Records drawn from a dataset
▼▼▼

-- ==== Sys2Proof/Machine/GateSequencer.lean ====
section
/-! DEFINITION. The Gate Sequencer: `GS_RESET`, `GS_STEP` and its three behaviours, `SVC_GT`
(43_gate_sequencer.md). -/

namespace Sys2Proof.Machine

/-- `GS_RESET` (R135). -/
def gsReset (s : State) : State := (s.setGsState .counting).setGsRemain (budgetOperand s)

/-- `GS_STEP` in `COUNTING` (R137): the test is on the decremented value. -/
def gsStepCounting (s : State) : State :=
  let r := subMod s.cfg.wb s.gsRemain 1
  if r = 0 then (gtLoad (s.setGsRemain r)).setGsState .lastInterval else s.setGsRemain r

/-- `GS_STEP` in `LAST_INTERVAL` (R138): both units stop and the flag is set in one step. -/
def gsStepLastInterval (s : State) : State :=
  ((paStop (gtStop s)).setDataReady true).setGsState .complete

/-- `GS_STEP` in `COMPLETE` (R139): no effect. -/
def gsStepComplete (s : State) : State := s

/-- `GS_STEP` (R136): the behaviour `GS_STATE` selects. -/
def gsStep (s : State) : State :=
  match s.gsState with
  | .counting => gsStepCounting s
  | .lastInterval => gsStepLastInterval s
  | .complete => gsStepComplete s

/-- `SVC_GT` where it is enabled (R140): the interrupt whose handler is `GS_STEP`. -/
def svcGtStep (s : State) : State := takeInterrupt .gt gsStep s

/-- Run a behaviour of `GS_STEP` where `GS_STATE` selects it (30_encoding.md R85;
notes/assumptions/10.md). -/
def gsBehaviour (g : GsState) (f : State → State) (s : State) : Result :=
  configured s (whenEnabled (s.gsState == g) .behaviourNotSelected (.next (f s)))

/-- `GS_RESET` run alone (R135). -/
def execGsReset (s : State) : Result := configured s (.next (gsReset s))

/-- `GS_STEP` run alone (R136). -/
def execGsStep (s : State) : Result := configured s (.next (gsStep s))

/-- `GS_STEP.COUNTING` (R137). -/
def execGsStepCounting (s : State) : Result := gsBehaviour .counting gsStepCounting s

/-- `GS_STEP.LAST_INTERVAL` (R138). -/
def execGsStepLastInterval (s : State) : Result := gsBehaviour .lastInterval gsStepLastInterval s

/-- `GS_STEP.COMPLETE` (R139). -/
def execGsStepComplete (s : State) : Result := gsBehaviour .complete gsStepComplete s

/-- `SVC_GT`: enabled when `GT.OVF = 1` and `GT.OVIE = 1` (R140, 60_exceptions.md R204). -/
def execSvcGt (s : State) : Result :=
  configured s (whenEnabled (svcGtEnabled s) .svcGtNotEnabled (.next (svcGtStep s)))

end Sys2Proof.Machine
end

▲▲▲

- [EXERCISE OBJECTIVE]
Exactly as written above, copy every line.

- [WRITTEN RESPONSE]
-- ==== Sys2Proof/Machine/GateSequencer.lean ====
section
/-! DEFINITION. The Gate Sequencer: `GS_RESET`, `GS_STEP` and its three behaviours, `SVC_GT`
(43_gate_sequencer.md). -/

namespace Sys2Proof.Machine

/-- `GS_RESET` (R135). -/
def gsReset (s : State) : State := (s.setGsState .counting).setGsRemain (budgetOperand s)

/-- `GS_STEP` in `COUNTING` (R137): the test is on the decremented value. -/
def gsStepCounting (s : State) : State :=
  let r := subMod s.cfg.wb s.gsRemain 1
  if r = 0 then (gtLoad (s.setGsRemain r)).setGsState .lastInterval else s.setGsRemain r

/-- `GS_STEP` in `LAST_INTERVAL` (R138): both units stop and the flag is set in one step. -/
def gsStepLastInterval (s : State) : State :=
  ((paStop (gtStop s)).setDataReady true).setGsState .complete

/-- `GS_STEP` in `COMPLETE` (R139): no effect. -/
def gsStepComplete (s : State) : State := s

/-- `GS_STEP` (R136): the behaviour `GS_STATE` selects. -/
def gsStep (s : State) : State :=
  match s.gsState with
  | .counting => gsStepCounting s
  | .lastInterval => gsStepLastInterval s
  | .complete => gsStepComplete s

/-- `SVC_GT` where it is enabled (R140): the interrupt whose handler is `GS_STEP`. -/
def svcGtStep (s : State) : State := takeInterrupt .gt gsStep s

/-- Run a behaviour of `GS_STEP` where `GS_STATE` selects it (30_encoding.md R85;
notes/assumptions/10.md). -/
def gsBehaviour (g : GsState) (f : State → State) (s : State) : Result :=
  configured s (whenEnabled (s.gsState == g) .behaviourNotSelected (.next (f s)))

/-- `GS_RESET` run alone (R135). -/
def execGsReset (s : State) : Result := configured s (.next (gsReset s))

/-- `GS_STEP` run alone (R136). -/
def execGsStep (s : State) : Result := configured s (.next (gsStep s))

/-- `GS_STEP.COUNTING` (R137). -/
def execGsStepCounting (s : State) : Result := gsBehaviour .counting gsStepCounting s

/-- `GS_STEP.LAST_INTERVAL` (R138). -/
def execGsStepLastInterval (s : State) : Result := gsBehaviour .lastInterval gsStepLastInterval s

/-- `GS_STEP.COMPLETE` (R139). -/
def execGsStepComplete (s : State) : Result := gsBehaviour .complete gsStepComplete s

/-- `SVC_GT`: enabled when `GT.OVF = 1` and `GT.OVIE = 1` (R140, 60_exceptions.md R204). -/
def execSvcGt (s : State) : Result :=
  configured s (whenEnabled (svcGtEnabled s) .svcGtNotEnabled (.next (svcGtStep s)))

end Sys2Proof.Machine
end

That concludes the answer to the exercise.